-- Action item --
Consider the listing below. Extract exactly the lines from the line containing "tx : List Byte := []" to the line containing "buffer (R330). -/", both included.

-- Task input --
....................

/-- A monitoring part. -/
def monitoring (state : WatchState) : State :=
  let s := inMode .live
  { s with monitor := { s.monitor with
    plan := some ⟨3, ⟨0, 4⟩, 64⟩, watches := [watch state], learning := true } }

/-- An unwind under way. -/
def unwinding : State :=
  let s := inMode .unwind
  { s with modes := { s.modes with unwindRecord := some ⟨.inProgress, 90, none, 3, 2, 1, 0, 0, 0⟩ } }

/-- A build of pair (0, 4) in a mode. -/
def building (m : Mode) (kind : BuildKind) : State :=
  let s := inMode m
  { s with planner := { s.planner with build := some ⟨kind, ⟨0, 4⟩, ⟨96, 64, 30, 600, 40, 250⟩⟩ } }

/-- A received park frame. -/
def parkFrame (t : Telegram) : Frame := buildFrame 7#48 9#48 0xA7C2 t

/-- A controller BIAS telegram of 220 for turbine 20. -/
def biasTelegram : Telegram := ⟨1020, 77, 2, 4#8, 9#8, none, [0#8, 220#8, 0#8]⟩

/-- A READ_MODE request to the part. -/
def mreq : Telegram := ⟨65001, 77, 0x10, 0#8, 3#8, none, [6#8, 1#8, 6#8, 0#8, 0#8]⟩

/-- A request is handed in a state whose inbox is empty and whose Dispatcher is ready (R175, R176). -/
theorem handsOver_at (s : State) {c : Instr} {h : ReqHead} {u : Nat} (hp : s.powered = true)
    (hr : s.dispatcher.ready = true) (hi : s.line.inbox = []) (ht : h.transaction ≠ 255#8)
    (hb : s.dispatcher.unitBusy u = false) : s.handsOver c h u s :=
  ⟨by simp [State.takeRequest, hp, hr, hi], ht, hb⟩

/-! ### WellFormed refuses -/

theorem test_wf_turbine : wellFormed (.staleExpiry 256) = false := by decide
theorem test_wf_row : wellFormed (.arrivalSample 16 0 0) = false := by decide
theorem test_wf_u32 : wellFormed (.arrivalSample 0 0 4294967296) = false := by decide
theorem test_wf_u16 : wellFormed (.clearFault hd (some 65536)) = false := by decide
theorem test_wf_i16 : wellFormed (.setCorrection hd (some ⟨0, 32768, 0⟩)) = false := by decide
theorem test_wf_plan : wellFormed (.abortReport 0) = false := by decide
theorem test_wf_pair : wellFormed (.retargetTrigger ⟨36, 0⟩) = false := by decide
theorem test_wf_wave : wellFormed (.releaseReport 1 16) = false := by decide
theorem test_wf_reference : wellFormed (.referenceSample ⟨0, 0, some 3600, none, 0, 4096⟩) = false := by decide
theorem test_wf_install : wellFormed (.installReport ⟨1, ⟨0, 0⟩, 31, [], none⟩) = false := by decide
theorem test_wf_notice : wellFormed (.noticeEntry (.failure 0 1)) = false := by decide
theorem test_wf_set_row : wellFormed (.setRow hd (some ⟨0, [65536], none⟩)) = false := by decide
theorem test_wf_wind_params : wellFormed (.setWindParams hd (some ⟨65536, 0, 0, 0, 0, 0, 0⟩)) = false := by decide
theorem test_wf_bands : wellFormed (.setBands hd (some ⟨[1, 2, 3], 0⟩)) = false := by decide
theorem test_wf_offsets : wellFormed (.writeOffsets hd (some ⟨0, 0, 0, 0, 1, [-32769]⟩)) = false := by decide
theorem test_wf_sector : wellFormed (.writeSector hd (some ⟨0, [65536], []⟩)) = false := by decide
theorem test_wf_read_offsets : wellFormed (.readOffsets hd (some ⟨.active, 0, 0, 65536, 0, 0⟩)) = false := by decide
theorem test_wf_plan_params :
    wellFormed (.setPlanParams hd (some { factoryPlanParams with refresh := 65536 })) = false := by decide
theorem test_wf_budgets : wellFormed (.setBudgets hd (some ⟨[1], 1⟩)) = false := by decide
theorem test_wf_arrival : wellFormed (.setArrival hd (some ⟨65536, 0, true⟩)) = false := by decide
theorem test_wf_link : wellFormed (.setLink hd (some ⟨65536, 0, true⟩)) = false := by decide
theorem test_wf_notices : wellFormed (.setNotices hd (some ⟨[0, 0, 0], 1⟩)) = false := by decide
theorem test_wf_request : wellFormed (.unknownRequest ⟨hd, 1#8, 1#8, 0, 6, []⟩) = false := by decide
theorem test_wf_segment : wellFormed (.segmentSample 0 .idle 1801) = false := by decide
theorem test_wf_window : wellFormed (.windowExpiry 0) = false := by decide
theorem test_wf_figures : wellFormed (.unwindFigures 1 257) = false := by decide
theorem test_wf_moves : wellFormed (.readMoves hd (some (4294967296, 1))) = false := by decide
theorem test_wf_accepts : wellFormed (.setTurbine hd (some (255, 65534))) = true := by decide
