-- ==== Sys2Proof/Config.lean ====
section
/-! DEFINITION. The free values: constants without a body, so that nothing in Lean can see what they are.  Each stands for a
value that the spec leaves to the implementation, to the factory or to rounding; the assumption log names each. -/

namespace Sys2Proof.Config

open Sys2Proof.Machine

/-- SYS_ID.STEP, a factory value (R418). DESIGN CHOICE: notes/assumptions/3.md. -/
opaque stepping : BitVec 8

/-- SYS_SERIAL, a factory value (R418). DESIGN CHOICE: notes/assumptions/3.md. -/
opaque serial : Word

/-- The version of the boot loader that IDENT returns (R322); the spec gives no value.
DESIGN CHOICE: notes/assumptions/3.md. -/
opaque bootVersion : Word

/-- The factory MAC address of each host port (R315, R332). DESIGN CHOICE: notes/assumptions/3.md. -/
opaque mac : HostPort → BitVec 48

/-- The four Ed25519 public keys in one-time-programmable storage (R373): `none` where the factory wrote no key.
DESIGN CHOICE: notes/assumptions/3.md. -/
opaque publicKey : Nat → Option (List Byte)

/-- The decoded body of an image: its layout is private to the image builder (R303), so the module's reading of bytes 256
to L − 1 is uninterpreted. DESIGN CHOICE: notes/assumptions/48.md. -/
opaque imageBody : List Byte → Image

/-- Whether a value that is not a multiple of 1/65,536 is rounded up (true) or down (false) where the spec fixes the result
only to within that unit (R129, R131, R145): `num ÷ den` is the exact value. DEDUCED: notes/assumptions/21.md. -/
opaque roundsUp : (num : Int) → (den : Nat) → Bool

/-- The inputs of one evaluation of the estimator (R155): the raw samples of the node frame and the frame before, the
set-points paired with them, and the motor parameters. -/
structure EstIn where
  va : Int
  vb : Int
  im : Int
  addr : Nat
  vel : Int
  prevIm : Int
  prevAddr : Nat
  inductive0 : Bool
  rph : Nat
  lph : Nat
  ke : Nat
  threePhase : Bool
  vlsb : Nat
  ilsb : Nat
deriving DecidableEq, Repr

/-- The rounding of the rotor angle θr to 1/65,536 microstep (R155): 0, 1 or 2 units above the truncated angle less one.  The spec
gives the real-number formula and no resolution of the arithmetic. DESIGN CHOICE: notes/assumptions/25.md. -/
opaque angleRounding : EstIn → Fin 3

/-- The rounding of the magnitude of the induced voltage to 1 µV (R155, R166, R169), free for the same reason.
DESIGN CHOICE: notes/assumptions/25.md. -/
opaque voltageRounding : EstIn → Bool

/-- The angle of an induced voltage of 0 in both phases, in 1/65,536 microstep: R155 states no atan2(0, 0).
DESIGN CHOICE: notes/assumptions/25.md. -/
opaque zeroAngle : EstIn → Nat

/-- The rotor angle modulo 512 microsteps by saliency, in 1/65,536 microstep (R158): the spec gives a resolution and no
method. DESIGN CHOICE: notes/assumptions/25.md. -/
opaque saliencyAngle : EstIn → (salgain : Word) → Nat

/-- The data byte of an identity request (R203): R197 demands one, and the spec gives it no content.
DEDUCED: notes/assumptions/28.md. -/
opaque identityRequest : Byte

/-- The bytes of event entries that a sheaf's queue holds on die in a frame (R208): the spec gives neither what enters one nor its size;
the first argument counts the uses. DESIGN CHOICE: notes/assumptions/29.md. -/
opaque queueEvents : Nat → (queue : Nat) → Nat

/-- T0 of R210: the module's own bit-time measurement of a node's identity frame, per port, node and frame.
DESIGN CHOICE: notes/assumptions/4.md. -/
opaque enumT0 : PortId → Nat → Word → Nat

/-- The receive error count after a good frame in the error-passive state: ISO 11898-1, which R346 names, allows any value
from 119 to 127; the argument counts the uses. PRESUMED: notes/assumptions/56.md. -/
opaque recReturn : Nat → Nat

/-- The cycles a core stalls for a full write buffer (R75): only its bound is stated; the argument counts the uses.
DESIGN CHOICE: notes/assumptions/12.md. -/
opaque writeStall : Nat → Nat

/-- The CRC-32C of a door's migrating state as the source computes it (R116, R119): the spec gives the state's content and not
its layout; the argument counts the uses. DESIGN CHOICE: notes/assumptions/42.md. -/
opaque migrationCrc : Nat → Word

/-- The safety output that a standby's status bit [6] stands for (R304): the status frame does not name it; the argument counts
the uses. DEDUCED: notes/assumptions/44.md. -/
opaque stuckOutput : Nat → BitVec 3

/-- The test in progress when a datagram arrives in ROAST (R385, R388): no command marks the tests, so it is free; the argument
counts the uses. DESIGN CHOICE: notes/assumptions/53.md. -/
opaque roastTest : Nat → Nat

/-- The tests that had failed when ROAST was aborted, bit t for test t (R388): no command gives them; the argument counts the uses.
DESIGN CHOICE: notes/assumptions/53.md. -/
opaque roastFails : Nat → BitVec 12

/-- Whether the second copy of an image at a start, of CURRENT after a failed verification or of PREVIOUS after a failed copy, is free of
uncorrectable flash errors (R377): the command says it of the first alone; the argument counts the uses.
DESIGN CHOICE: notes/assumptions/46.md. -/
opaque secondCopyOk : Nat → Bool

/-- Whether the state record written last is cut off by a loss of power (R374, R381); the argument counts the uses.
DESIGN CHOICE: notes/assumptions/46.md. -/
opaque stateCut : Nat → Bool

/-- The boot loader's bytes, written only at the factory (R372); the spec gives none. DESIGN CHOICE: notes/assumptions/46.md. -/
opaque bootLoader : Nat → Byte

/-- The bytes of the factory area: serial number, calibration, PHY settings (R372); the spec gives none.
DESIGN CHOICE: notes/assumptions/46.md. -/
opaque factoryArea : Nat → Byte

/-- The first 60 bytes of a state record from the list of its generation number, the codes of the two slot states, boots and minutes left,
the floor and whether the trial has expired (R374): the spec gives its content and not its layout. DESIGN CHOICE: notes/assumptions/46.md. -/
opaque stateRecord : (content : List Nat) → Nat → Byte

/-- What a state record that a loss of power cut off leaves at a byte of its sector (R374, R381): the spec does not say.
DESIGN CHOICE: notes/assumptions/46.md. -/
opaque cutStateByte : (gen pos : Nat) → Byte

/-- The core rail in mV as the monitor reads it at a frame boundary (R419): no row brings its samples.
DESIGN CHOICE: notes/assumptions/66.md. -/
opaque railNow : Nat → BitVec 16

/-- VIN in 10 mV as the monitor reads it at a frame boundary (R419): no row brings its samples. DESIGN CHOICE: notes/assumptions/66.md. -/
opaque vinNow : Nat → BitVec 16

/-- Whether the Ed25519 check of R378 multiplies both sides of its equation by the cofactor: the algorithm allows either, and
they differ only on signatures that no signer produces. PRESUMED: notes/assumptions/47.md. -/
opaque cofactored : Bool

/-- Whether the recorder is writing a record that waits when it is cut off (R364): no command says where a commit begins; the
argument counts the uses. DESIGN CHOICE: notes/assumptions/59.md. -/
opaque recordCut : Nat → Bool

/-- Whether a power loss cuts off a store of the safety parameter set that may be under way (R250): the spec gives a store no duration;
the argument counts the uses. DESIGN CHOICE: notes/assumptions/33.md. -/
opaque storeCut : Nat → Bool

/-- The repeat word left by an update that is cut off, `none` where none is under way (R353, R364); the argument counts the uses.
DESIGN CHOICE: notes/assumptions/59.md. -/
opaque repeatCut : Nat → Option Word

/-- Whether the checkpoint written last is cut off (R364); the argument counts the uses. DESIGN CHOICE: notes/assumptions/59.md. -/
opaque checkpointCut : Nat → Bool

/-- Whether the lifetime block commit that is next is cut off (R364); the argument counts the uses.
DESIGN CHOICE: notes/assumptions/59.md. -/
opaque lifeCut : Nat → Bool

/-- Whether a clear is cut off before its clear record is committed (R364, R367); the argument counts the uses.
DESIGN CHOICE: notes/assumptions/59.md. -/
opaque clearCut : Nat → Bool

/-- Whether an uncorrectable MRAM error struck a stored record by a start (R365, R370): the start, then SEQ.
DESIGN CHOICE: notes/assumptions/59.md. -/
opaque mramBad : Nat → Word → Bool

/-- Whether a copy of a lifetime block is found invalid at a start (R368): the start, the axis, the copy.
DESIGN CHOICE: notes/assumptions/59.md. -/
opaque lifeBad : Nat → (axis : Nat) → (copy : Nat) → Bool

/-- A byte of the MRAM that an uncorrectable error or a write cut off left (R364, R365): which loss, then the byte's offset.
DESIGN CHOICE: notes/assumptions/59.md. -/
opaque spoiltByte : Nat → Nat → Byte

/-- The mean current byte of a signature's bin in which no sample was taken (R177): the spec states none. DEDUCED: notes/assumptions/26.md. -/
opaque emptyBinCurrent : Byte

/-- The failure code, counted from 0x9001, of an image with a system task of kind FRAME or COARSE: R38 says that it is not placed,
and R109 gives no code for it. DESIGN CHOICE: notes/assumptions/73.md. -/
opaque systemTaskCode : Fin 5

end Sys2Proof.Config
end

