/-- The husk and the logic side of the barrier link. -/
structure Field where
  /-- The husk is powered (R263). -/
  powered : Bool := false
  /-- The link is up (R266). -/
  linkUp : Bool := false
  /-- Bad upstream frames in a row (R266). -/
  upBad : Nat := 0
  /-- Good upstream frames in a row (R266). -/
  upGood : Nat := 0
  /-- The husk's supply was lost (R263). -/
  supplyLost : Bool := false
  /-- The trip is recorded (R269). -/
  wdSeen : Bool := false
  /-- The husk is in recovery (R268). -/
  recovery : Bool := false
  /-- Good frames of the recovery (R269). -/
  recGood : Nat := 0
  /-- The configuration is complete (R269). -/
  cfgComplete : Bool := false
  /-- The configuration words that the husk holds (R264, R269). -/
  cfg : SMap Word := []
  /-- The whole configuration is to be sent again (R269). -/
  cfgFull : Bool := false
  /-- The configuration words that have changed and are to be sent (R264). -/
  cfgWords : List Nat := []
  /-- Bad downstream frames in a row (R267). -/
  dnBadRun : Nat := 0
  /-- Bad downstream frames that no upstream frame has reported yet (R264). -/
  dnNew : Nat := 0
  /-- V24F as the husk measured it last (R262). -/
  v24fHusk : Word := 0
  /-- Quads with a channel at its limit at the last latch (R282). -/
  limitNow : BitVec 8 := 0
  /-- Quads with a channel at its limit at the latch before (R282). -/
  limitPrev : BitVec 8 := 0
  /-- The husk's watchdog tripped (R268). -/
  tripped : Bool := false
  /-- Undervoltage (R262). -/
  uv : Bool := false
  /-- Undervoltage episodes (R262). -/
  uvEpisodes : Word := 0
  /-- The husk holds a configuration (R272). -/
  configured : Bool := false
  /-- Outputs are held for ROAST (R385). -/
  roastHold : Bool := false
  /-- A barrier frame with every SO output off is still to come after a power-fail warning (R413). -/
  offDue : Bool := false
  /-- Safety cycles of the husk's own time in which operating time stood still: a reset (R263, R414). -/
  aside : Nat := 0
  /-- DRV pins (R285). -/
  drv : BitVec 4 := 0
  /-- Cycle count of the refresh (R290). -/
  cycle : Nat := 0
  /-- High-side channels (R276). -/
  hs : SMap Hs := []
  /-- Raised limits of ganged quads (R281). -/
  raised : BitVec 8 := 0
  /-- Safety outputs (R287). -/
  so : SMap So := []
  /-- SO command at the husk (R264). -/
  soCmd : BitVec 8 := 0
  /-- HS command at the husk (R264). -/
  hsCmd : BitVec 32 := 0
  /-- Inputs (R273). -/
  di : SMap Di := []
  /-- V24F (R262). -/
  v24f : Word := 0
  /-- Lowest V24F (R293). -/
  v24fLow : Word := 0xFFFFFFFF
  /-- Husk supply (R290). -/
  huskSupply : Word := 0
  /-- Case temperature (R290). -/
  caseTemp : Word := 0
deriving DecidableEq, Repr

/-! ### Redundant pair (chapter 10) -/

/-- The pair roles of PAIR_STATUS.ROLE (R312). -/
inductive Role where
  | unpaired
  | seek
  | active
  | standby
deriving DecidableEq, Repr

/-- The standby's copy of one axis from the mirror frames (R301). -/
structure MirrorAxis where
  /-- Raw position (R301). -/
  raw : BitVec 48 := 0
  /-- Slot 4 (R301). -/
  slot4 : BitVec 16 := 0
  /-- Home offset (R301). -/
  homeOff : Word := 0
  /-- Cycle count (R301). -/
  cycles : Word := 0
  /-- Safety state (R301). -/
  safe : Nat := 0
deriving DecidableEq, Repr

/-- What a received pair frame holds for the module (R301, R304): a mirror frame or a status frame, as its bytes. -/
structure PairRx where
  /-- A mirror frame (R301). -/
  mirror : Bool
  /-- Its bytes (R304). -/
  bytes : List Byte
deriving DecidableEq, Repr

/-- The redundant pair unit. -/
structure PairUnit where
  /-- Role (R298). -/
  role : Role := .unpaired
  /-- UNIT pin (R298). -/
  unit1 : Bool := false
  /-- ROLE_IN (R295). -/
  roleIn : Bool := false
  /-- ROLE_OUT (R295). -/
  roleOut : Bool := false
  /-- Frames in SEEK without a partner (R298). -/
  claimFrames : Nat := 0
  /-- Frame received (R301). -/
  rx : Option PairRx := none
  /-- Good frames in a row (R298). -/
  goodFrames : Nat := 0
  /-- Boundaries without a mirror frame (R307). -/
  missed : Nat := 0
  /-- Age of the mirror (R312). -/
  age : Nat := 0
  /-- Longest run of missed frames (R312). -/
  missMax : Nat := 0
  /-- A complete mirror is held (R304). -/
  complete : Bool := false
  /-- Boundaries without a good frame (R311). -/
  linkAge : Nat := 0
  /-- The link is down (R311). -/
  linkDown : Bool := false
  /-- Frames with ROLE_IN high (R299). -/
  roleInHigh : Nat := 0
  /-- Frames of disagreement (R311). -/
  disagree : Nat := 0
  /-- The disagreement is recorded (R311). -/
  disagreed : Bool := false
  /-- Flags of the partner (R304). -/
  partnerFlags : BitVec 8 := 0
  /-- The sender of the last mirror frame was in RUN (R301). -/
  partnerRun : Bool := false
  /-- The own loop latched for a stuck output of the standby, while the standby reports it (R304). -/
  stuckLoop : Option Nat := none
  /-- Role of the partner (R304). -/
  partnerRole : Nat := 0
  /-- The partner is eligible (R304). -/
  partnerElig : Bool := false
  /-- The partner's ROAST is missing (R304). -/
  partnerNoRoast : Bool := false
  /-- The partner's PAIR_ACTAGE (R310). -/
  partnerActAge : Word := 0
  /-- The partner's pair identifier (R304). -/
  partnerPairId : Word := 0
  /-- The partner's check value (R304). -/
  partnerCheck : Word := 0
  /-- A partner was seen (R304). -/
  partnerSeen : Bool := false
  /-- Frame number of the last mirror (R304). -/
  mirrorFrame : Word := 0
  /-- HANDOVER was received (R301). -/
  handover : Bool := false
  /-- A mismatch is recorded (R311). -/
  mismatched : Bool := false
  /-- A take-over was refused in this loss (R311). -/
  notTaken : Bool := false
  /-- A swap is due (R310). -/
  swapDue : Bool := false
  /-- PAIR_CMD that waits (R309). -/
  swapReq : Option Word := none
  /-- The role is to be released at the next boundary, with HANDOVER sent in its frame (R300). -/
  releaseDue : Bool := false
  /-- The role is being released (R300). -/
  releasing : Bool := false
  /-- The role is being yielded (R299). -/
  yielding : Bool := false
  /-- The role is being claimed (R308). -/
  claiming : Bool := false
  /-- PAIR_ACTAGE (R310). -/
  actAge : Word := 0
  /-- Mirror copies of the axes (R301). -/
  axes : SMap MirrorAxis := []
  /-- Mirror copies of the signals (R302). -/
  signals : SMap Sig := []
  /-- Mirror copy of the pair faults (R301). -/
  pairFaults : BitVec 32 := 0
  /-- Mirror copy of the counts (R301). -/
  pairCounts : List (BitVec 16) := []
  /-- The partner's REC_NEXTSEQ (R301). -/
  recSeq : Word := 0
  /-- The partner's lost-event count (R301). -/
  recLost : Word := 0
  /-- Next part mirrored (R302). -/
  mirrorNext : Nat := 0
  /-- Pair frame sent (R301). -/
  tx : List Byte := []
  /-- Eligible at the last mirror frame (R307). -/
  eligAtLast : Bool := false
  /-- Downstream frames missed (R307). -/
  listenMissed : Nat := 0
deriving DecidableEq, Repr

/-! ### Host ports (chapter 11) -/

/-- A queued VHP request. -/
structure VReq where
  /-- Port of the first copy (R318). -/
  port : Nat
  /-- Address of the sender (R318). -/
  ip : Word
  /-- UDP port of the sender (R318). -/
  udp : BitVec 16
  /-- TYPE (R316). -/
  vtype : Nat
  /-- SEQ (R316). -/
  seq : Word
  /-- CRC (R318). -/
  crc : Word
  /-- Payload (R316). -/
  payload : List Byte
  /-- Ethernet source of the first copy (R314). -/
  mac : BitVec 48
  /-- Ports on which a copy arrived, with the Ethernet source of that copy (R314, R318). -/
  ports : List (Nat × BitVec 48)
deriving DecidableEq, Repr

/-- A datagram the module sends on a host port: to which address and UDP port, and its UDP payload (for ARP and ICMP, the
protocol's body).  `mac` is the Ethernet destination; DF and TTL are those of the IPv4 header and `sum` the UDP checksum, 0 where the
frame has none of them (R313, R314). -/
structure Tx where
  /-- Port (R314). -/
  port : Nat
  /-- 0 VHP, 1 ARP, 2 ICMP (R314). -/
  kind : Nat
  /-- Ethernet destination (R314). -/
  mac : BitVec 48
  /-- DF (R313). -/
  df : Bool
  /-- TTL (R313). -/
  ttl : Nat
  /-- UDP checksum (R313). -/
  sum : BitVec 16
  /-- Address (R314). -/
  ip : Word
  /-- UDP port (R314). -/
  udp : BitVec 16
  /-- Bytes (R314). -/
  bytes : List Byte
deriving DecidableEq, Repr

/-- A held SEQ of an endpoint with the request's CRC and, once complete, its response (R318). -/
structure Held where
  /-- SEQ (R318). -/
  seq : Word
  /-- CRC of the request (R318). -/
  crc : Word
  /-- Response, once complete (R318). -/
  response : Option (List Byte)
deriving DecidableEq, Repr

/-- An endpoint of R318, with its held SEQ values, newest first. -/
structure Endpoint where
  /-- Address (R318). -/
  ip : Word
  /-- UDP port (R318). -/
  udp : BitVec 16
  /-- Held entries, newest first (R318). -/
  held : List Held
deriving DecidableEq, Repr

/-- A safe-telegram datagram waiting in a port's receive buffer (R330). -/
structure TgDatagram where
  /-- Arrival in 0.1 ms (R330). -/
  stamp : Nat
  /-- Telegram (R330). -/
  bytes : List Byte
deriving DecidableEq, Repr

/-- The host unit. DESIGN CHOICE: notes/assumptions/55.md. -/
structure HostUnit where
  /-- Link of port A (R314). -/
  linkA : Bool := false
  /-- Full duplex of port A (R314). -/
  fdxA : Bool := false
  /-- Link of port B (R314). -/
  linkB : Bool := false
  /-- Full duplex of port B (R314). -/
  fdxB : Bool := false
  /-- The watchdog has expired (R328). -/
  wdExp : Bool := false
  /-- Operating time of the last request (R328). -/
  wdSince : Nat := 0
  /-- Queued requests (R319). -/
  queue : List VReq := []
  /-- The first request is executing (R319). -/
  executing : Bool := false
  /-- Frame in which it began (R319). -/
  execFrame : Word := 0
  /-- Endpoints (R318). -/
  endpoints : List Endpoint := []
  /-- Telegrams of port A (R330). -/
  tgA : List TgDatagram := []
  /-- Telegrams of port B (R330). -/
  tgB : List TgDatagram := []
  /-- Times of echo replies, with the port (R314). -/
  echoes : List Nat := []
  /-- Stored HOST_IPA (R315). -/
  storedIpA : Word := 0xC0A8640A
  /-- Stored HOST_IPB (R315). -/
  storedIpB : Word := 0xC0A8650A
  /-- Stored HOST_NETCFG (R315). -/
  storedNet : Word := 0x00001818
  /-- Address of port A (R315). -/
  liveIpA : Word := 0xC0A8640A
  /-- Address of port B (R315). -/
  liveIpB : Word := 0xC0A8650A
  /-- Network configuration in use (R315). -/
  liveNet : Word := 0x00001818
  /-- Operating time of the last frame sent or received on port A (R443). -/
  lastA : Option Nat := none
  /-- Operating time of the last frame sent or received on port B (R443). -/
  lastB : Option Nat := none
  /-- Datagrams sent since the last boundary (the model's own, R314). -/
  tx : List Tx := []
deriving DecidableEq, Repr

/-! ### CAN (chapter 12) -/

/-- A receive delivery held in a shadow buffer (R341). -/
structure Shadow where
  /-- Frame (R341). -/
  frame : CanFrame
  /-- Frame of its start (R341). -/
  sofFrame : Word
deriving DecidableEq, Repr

....................

-- Written reply --
  tx : List Byte := []
  /-- Eligible at the last mirror frame (R307). -/
  eligAtLast : Bool := false
  /-- Downstream frames missed (R307). -/
  listenMissed : Nat := 0
deriving DecidableEq, Repr

/-! ### Host ports (chapter 11) -/

/-- A queued VHP request. -/
structure VReq where
  /-- Port of the first copy (R318). -/
  port : Nat
  /-- Address of the sender (R318). -/
  ip : Word
  /-- UDP port of the sender (R318). -/
  udp : BitVec 16
  /-- TYPE (R316). -/
  vtype : Nat
  /-- SEQ (R316). -/
  seq : Word
  /-- CRC (R318). -/
  crc : Word
  /-- Payload (R316). -/
  payload : List Byte
  /-- Ethernet source of the first copy (R314). -/
  mac : BitVec 48
  /-- Ports on which a copy arrived, with the Ethernet source of that copy (R314, R318). -/
  ports : List (Nat × BitVec 48)
deriving DecidableEq, Repr

/-- A datagram the module sends on a host port: to which address and UDP port, and its UDP payload (for ARP and ICMP, the
protocol's body).  `mac` is the Ethernet destination; DF and TTL are those of the IPv4 header and `sum` the UDP checksum, 0 where the
frame has none of them (R313, R314). -/
structure Tx where
  /-- Port (R314). -/
  port : Nat
  /-- 0 VHP, 1 ARP, 2 ICMP (R314). -/
  kind : Nat
  /-- Ethernet destination (R314). -/
  mac : BitVec 48
  /-- DF (R313). -/
  df : Bool
  /-- TTL (R313). -/
  ttl : Nat
  /-- UDP checksum (R313). -/
  sum : BitVec 16
  /-- Address (R314). -/
  ip : Word
  /-- UDP port (R314). -/
  udp : BitVec 16
  /-- Bytes (R314). -/
  bytes : List Byte
deriving DecidableEq, Repr

/-- A held SEQ of an endpoint with the request's CRC and, once complete, its response (R318). -/
structure Held where
  /-- SEQ (R318). -/
  seq : Word
  /-- CRC of the request (R318). -/
  crc : Word
  /-- Response, once complete (R318). -/
  response : Option (List Byte)
deriving DecidableEq, Repr

/-- An endpoint of R318, with its held SEQ values, newest first. -/
structure Endpoint where
  /-- Address (R318). -/
  ip : Word
  /-- UDP port (R318). -/
  udp : BitVec 16
  /-- Held entries, newest first (R318). -/
  held : List Held
deriving DecidableEq, Repr

/-- A safe-telegram datagram waiting in a port's receive buffer (R330). -/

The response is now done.